The PPPL findings suggest that the researchers stabilize the modes in large, next-generation tokamaks after they have locked. Richard Nies is a doctoral student in the Princeton Program in Plasma Physics. He is the lead author of a paper in the journal Nuclear Fusion that reveals the surprising findings. He said that in today’s tokamaks “these modes lock more quickly than people had thought, and it becomes much harder to stabilize them while they're still rotating.”
He added that another drawback is that “these microwaves increase their width by refracting off the plasma, making the stabilization of the mode while it's rotating even less efficient today, and this problem has become more exacerbated in recent years.”
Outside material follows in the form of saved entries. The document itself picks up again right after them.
-- ==== Sys2Proof/Machine/Diagnose.lean ====
section
/-! DEFINITION. The closure check (R157, R158), open sense wires and cell deviations (R159, R161), and balancing
plans (R152, R153). -/
namespace Sys2Proof.Machine

/-- R157: every populated cell of a leg is fresh. -/
def State.legFresh (s : State) (leg : Leg) : Bool := (s.legKeys leg).all (fun k => (s.cell k.2.2).fresh)
/-- R157: E in nV of the leg voltage's mV (10^−6 mV). -/
def State.closureE (s : State) (leg : Leg) (u : RoundInfo) : Int :=
  let sum : Int := ((s.legKeys leg).map (fun k => ((s.cell k.2.2).v : Int))).sum
  u.v * 1000000 - (sum * 100000 + u.i * s.par P.rLink leg.val)
/-- R157: the check passes. -/
def State.closureOk (s : State) (leg : Leg) (u : RoundInfo) (e : Int) : Bool :=
  decide (10000 * (e.natAbs : Int) ≤ (s.par P.closureRel leg.val * u.v + 10000 * s.par P.closureAbs leg.val) * 1000000)
/-- R159: the movement of a residual from the mean of the values before it, as a numerator over their number. -/
def movement (xs : List Int) : Option (Int × Nat) :=
  match xs with
  | [] => none
  | x :: rest => if rest.isEmpty then none else some (x * rest.length - rest.sum, rest.length)
/-- R159: a residual has moved: at least OW_DEV / 2. -/
def moved (owDev : Int) (m : Int × Nat) : Bool := decide (owDev * m.2 ≤ 2 * (m.1.natAbs : Int))
/-- R159: moved by −δ: |m + δ| ≤ OW_DEV / 4. -/
def movedBy (owDev : Int) (m : Int × Nat) (delta : Int) : Bool := decide (4 * ((m.1 + delta * m.2).natAbs : Int) ≤ owDev * m.2)
/-- R158: the first station whose stack residual has moved. -/
def State.movedStation (s : State) (leg : Leg) : Nat :=
  let w := s.par P.owDev leg.val
  match (List.range (s.stations leg)).find? (fun k => match movement (s.sdiagAt leg (k + 1)).stack with
      | some m => moved w m
      | none => false) with
  | some k => stationKey leg (k + 1)
  | none => noIndex
/-- R157, R158: the closure check of the sealed round. -/
def State.closureCheck (leg : Leg) (u : RoundInfo) (s : State) : State :=
  if !s.legFresh leg then s.modDiag leg (fun d => { d with skipped := true })
  else
    let e := s.closureE leg u
    let ok := s.closureOk leg u e
    let d := s.diag[leg.val]
    let mv := roundDiv e 1000000
    let s := s.modDiag leg (fun d =>
      { d with skipped := false, residual := satI32 mv, residuals := (roundDiv e 100000 :: d.residuals).take 65,
               failRun := if ok then 0 else d.failRun + 1, passRun := if ok then d.passRun + 1 else 0 })
    let s := if s.mode = .staking then
        (if ok then { s with start := { s.start with firstClosure := vmod s.start.firstClosure leg (fun _ => true) } }
         else if s.start.firstClosure[leg.val] then s
         else
           let n := d.startFails + 1
           let s := s.modDiag leg (fun d => { d with startFails := n })
           if n ≥ 3 then s.modRing leg (fun r => { r with available := false }) else s)
      else s
    let limit := roundDiv (s.par P.closureRel leg.val * u.v) 10000 + s.par P.closureAbs leg.val
    if !d.closureFail && !ok && decide (d.failRun + 1 ≥ 3) then
      let idx := s.movedStation leg
      let s := s.modDiag leg (fun d => { d with closureFail := true })
      (s.stopBalancing leg).formEvent 0x1401 1 (testSource leg) idx mv limit
    else if d.closureFail && ok && decide (d.passRun + 1 ≥ 10) then
      (s.modDiag leg (fun d => { d with closureFail := false, holdExpired := false })).form 0x1401 2 (testSource leg) noIndex mv limit
    else s

/-- Deviations of a station's fresh cells by cell number, 100 µV (R159). -/
def State.deltas (s : State) (leg : Leg) (stake : Nat) : List (Nat × Int) :=
  (List.range 16).filterMap (fun i =>
    let e := s.cell (cellIndex leg stake (i + 1))
    if s.populatedCell leg stake (i + 1) && e.fresh then some (i + 1, e.delta) else none)
/-- The deviation of a cell, where it is fresh. -/
def deltaOf (ds : List (Nat × Int)) (c : Nat) : Option Int := (ds.find? (fun p => p.1 == c)).map Prod.snd
/-- R159: every populated cell that shares a line with c lies below OW_DEV / 4. -/
def State.neighboursQuiet (s : State) (leg : Leg) (stake : Nat) (ds : List (Nat × Int)) (w : Int) (c : Nat) : Bool :=
  [c - 1, c + 1].all (fun k => !s.populatedCell leg stake k || (match deltaOf ds k with
    | some d => decide (4 * (d.natAbs : Int) < w)
    | none => false))
/-- R159: the rows of the table that hold for a station: row 1 with its line, rows 2 and 3 with their cell, row 4. `res` holds the
movements of S and E; without them the rows whose cell deviations hold, which their residuals decide. -/
def State.patternsOf (s : State) (leg : Leg) (stake : Nat) (res : Option ((Int × Nat) × (Int × Nat))) : List (Nat × Nat) :=
  let w := s.par P.owDev leg.val
  let ds := s.deltas leg stake
  let big (d : Int) : Bool := decide (w ≤ (d.natAbs : Int))
  if !ds.any (fun p => big p.2) then []
  else
    let still : Bool := match res with
      | some (sm, em) => !moved w sm && !moved w em
      | none => true
    let shifted (d : Int) : Bool := match res with
      | some (sm, em) => movedBy w sm d && movedBy w em d && moved w sm && moved w em
      | none => true
    let inner := (List.range 15).filterMap (fun i =>
      let line := i + 1
      match deltaOf ds line, deltaOf ds (line + 1) with
      | some a, some b =>
        if big a && big b && decide (a * b < 0) && decide (4 * ((a + b).natAbs : Int) ≤ w) && still then some (1, line) else none
      | _, _ => none)
    let ends := ds.filterMap (fun p =>
      let c := p.1
      let hasEnd := !s.populatedCell leg stake (c - 1) || !s.populatedCell leg stake (c + 1)
      if hasEnd && big p.2 && s.neighboursQuiet leg stake ds w c && shifted p.2 then some (2, c) else none)
    let real := ds.filterMap (fun p =>
      if big p.2 && s.neighboursQuiet leg stake ds w p.1 && still then some (3, p.1) else none)
    let all := inner ++ ends ++ real
    if all.isEmpty then [(4, 0)] else all
/-- R161: a test of lines is planned: the station's bleeds off first, then the test, then a read of its result. A line
whose detection is suspended is left out. -/
def State.planWireTest (leg : Leg) (stake : Nat) (lines : List Nat) (suspect : Nat) (s : State) : State :=
  let d := s.sdiagAt leg stake
  let blocked := (lookupD 0 d.suspended suspect) > s.time.meridian
  if blocked then s
  else
    let wires := lines.foldl (fun m w => withBit m w) 0
    (s.modStation leg stake (fun d => { d with suspect := withBit d.suspect suspect })).planWires leg stake wires
/-- R159: the action of a pattern that has held. -/
def State.actPattern (leg : Leg) (stake row k : Nat) (s : State) : State :=
  if row = 1 then
    let lines := k :: ([k - 1, k + 1].filter (fun w => decide (w ≤ 16) && (s.populatedCell leg stake w || s.populatedCell leg stake (w + 1))))
    s.planWireTest leg stake lines k
  else if row = 2 then
    s.planWireTest leg stake [k - 1, k] (if s.populatedCell leg stake (k - 1) then k else k - 1)
  else if row = 3 then
    let i := cellIndex leg stake k
    (s.modCell i (fun e => { e with deviation := true, devClear := 0 })).form 0x1401 6 (testSource leg) i (s.cell i).delta (s.par P.owDev leg.val)
  else s.modDiag leg (fun d => { d with unexplained := incSat d.unexplained })
/-- R159: how often a pattern has held in a row, this round included. -/
def runOf (old : List (Nat × Nat × Nat)) (p : Nat × Nat) : Nat × Nat × Nat :=
  (p.1, p.2, match old.find? (fun q => q.1 == p.1 && q.2.1 == p.2) with
    | some q => q.2.2 + 1
    | none => 1)
/-- R159: the runs of a station after a round. Where a residual is not available rows 1 to 3 neither count nor break their runs; row 4
counts where no row's cell deviations hold. -/
def State.runsOf (s : State) (leg : Leg) (stake : Nat) : List (Nat × Nat × Nat) :=
  let d := s.sdiagAt leg stake
  let diag := s.diag[leg.val]
  match (if d.stackOk then movement d.stack else none), (if diag.skipped then none else movement diag.residuals) with
  | some sm, some em => (s.patternsOf leg stake (some (sm, em))).map (runOf d.patterns)
  | _, _ =>
    let rest := d.patterns.filter (fun q => q.1 != 4)
    match s.patternsOf leg stake none with
    | [] => rest
    | [(4, k)] => rest ++ [runOf d.patterns (4, k)]
    | _ => d.patterns
/-- R159: one station in a regular round: a pattern that has held OW_ROUNDS rounds is acted on, once a run. -/
def State.examineStation (leg : Leg) (stake : Nat) (s : State) : State :=
  let old := (s.sdiagAt leg stake).patterns
  let held := s.runsOf leg stake
  let s := s.modStation leg stake (fun d => { d with patterns := held })
  (held.filter (fun q => !old.contains q)).foldl (fun t q => if q.2.2 = t.parN P.owRounds leg.val then t.actPattern leg stake q.1 q.2.1 else t) s
/-- R159: δ of each cell of the round, and how long a set DEVIATION has been below OW_DEV. -/
def State.formDeltas (leg : Leg) (u : RoundInfo) (s : State) : State :=
  let w := s.par P.owDev leg.val
  (s.legKeys leg).foldl (fun t k =>
    match (t.estCell k.2.2).atTp.find? (fun a => a.round == u.round) with
    | some a =>
      t.modCell k.2.2 (fun c =>
        if !c.fresh then c
        else
          let d : Int := c.v - (a.vHat.mul (F64.ofNat 10000)).round
          let n := if c.deviation ∧ (d.natAbs : Int) < w then c.devClear + 1 else 0
          { c with delta := d, devClear := n, deviation := c.deviation && decide (n < t.parN P.owRounds leg.val) })
    | none => t) s
/-- R159: open sense wires and cell deviations of a leg in a regular round. -/
def State.openWires (leg : Leg) (u : RoundInfo) (s : State) : State :=
  let s := s.formDeltas leg u
  (List.range (s.stations leg)).foldl (fun t k => t.examineStation leg (k + 1)) s

/-- R152: the module balances a leg. -/
def State.mayBalance (s : State) (leg : Leg) : Bool :=
  (s.mode == .surveyed || s.mode == .armed || s.mode == .running) && s.layup.step == 0 && bitAt s.balEnable leg.val && s.populated leg &&
  s.par P.balMode leg.val != 0 && !s.diag[leg.val].closureFail
/-- R152: a cell is eligible for balancing. -/
def State.eligible (s : State) (leg : Leg) (stake c : Nat) : Bool :=
  let i := cellIndex leg stake c
  let e := s.estCell i
  let x := s.cell i
  let conf := s.parN P.balMinConf leg.val
  decide (conf ≤ e.socConf) && decide (conf ≤ s.capConf leg e) && x.fresh && decide (s.parN P.balMinV leg.val ≤ x.v) &&
  !x.openAdj && !x.switchFail && !(s.sdiagAt leg stake).mismatch &&
  (List.range 8).all (fun p =>
    !bitAt (s.tempMask leg stake) p ||
    (let t := (s.temp (tempIndex leg stake p)).t
     t != tInvalid && decide (t < s.par P.cellWarn)))
/-- R153: Q[c] in mAh. -/
def State.balanceQ (s : State) (leg : Leg) (e : EstCell) : F64 := if s.par P.balMode leg.val = 1 then e.qc else e.qd
/-- The extreme of a list by a relation. -/
def bestF (better : F64 → F64 → Bool) : List F64 → F64
  | [] => F64.zero
  | [x] => x
  | x :: xs => let m := bestF better xs
    if better m x then m else x
/-- R153: excess of an eligible cell. -/
def State.excessOf (s : State) (leg : Leg) (qs : List F64) (q : F64) : F64 :=
  if s.par P.balMode leg.val = 1 then (bestF (fun a b => b.lt a) qs).sub q else q.sub (bestF F64.lt qs)
/-- R153: "active" of every cell, and its excess, by stake and cell. -/
def State.planActive (s : State) (leg : Leg) : List (Nat × Nat × Bool × F64) :=
  let keys := s.legKeys leg
  let el := keys.filter (fun k => s.eligible leg k.1 k.2.1)
  let qs := el.map (fun k => s.balanceQ leg (s.estCell k.2.2))
  let cap := s.capNom leg
  let startAt := (s.parF P.balStart leg.val 0 4).mul cap
  let stopAt := (s.parF P.balStop leg.val 0 4).mul cap
  keys.map (fun k =>
    if !s.eligible leg k.1 k.2.1 then (k.1, k.2.1, false, F64.zero)
    else
      let x := s.excessOf leg qs (s.balanceQ leg (s.estCell k.2.2))
      (k.1, k.2.1, (if startAt.le x then true else if x.lt stopAt then false else (s.cell k.2.2).active), x))
/-- Insertion by falling excess. -/
def insertExcess (x : Nat × F64) : List (Nat × F64) → List (Nat × F64)
  | [] => [x]
  | y :: ys => if y.2.lt x.2 then x :: y :: ys else y :: insertExcess x ys
/-- R153: the mask of one station: active cells of the parity, the BAL_MAX_CELLS with the largest excess. -/
def State.stationMask (s : State) (leg : Leg) (odd : Bool) (plan : List (Nat × Nat × Bool × F64)) (stake : Nat) : Nat :=
  let both := s.par P.balNeighbour leg.val == 1
  let cs := plan.filterMap (fun p =>
    if p.1 = stake ∧ p.2.2.1 ∧ (both ∨ (p.2.1 % 2 == 1) = odd) then some (p.2.1, p.2.2.2) else none)
  let kept := (cs.foldl (fun acc x => insertExcess x acc) []).take (s.parN P.balMaxCells leg.val)
  kept.foldl (fun m p => withBit m (p.1 - 1)) 0

end Sys2Proof.Machine
end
In addition to these issues, in large future tokamaks like the ITER under construction in France, “the plasma is so huge that the rotation is much slower and these modes lock pretty quickly when they're still pretty small," Nies said. "So, it will be much more efficient to switch up the stabilization package in big future tokamaks and let them first lock and then stabilize them.”
That reversal could facilitate the fusion process which researchers around the world are seeking to reproduce. The fusion process combines light elements in the form of plasma to release huge amounts of energy. Allan Reiman is a distinguished research fellow and co-author of the paper. He said, "This provides a different way of looking at things and could be a much more effective way to deal with the problem. People should take more seriously the possibility of allowing the islands to lock.”
The recommended technique is not likely to work in the current tokamaks because tearing mode islands grow so fast and are so large when they lock in these devices that the plasma is close to disrupting once it has locked. That is why researchers must now use large amounts of power to stabilize the modes at the cost of limiting the energy released by fusion. In contrast, the slow growth of islands in the next generation tokamaks “leaves a long way to go before you have a disruption so there's a lot of time to stabilize the mode.”
Once the modes in future tokamaks are locked in place, microwaves can target them directly instead of stabilizing them only when they rotate past the microwave beam in current tokamaks. Nies pointed out that “These theoretical calculations show the efficiency of what we are proposing.”
Nies said that what is needed now are experiments to test the proposed course of action. “We would not want to turn on ITER and only then find out which strategy works. There is real opportunity to explore the physics that we address in current devices.”